# Mehrere Abfragen in einem Bericht? MS Access 2003



## fonds (2. September 2008)

Hallo zusammen,

ist es mögliche 2 verschiedene Abfragen in einen Bericht einzufügen

Besten Dank!


----------



## RavelinePower (2. September 2008)

Hallo

Klar ist das möglich. 

Gruß Raveline


----------



## fonds (3. September 2008)

und wie funktioniert das eine kleine hilfestellung wäre super!


----------



## RavelinePower (4. September 2008)

Hallo

Also soweit wie ich das weiß *überleg

Ok habs Bericht im EntwurfsModus öffnen,,,,,

Per Drag and Drop die Abfragen nehmen und in den Bericht ziehen.

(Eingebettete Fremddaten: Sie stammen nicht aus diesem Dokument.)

/-- A core as member m of the task is placed on it. -/
def Core.take (c : Core) (p : Part) (o : Running) (x : Ctx) (ph : Phase × Phase × BitVec 58 × Nat) (now m : Nat)
    (carry : List (Nat × Entry)) (steps : List (Nat × HStep)) (dbg : CoreDbg) : Core :=
  let old := (carry.filter fun e => e.1 == m).map Prod.snd
  let mine := old.zipIdx.map fun e => { e.1 with
    id := nextEntry c.fifo + e.2, owner := o, fresh := if e.1.commits then e.1.fresh else true, done := false, part := []
    left := granules e.1.op, at_ := c.time }
  let moved := fun (h : HStep) =>
    let op := match h.op with | .spawn k => HOp.spawn (nextEntry c.fifo + (old.findIdx fun e => e.id == k)) | op => op
    { h with op := op, owner := o, since := none }
  { c with
    ctx := { x with queues := x.queues.map fun q => q.map fun st => { st with since := now } }
    task := some o
    phase := ph.1
    after := ph.2.1
    commitPc := ph.2.2.1
    commitSlot := 0
    hdr := 0#32
    issuing := []
    mid := false
    stall := ph.2.2.2
    freeze := 0#4
    froze := 0
    worst := 0#4
    ended := none
    fetched := false
    judged := false
    lateFrom := none
    lastBundle := x.pc
    edge := false
    trap := none
    lateFault := none
    weights := []
    weight := 0
    allowA1 := p.a1
    allowAW := p.aw
    allowTrap := p.flags.getLsbD 2
    pspan := p.pspan
    vquota := p.vquota
    stop := false
    stopAt := none
    stopNow := false
    defer := false
    leave := none
    recCache := []
    fifo := c.fifo ++ mine
    hsteps := c.hsteps ++ ((steps.filter fun h => h.1 == m).map Prod.snd).map moved
    views := []
    viewBase := now
    readRel := []
    commit := none
    dbg := { dbg with hits := c.dbg.hits }
    beats := Vector.replicate 4 0#16
    frozen := 0 }

/-- The task's scratchpad: as it was left, or zeros with the object's .spad image on top (R198). Bytes of an image past the task's window, which
a partition with UNCHK does not refuse (R351), go where their offsets lead, which no rule says (log entry 63). -/
def State.placeSpm (s : State) (n : Node) (base size : Nat) : State :=
  let inside := fun (a : Nat) => decide (base ≤ a ∧ a < base + size)
  let spad := match s.objects.find? fun o => decide (o.space = n.space) && o.entries.contains (addrOf n.resume).toNat with
    | some o => o.spad
    | none => []
  let cells := if n.saved = [] then spad else n.spm
  { s with
    spm := writeCells (s.spm.filter fun c => !inside c.1) (cells.map fun (c : Nat × Byte) => (base + c.1, c.2))
    spmLate := s.spmLate.filter fun c => !inside c.1
    spmPoison := (if n.saved = [] then [] else n.spmBad.map fun w => base / 8 + w) ++ s.spmPoison.filter fun w => !inside (w * 8) }

/-- The handle streams of the current core count in OUTSTANDING again (R276). -/
def State.recountStreams (s : State) : State :=
  let sts := (s.core.ctx.queues.toList.flatMap id).filter fun st => st.handle.isSome && st.tsr.isSome && !st.ended
  let s := sts.foldl (fun s st => match st.handle with | some v => s.addOutst (handleLidx v).toNat true | none => s) s
  s.onCore fun c => c.onCtx fun x => { x with queues := x.queues.map fun q => q.map fun st =>
    if st.handle.isSome && st.tsr.isSome && !st.ended then { st with counted := true } else st }

/-- One core takes its member of a task. -/
def State.placeMember (s : State) (n : Node) (p : Part) (id m : Nat) : State :=
  let o : Running := ⟨n.key, n.vdev, n.gang, 0#2, p.flags.getLsbD 0⟩
  let x := (s.contextFor n m).moveWrites fun a => a + (id - m) * 2 ^ 20
  let s := (s.loadEnergy n.space id).focus id
  let s := (s.onCore fun c => c.take p o x (n.phases.getD m (.ready, .ready, 0#58, 0)) s.now m n.fifo n.hsteps (n.dbg.getD m CoreDbg.reset)).recountStreams.fetchAhead false
  s.emitIf 0 n.space (96 + clusterOf s.core.id) s.core.reftime 0x40
    (n.key.task % 2 ^ 32 + n.key.launch % 2 ^ 32 * 2 ^ 32) id x.cycle.toNat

Und der Assistent fragt nun nach dem Namen des Unterberichts. Den kann man ändern oder so lassen.
Und so geht man mit allen Abfragen in Berichten vor.

Grüße RavelinePower

PS:. Weiss ja nicht was du Abfrägst aber eine Zusammengehörigkeit sollte so glaube ich bestehen .Sonst zeigt er warlos alles an oder gar nichts. Aber das kannst dann ja weiter erfragen. BYE


----------



## fonds (5. September 2008)

Danke. Werde ich gleich mal versuchen. Hoffe das klappt nicht nur mit ms2007....


----------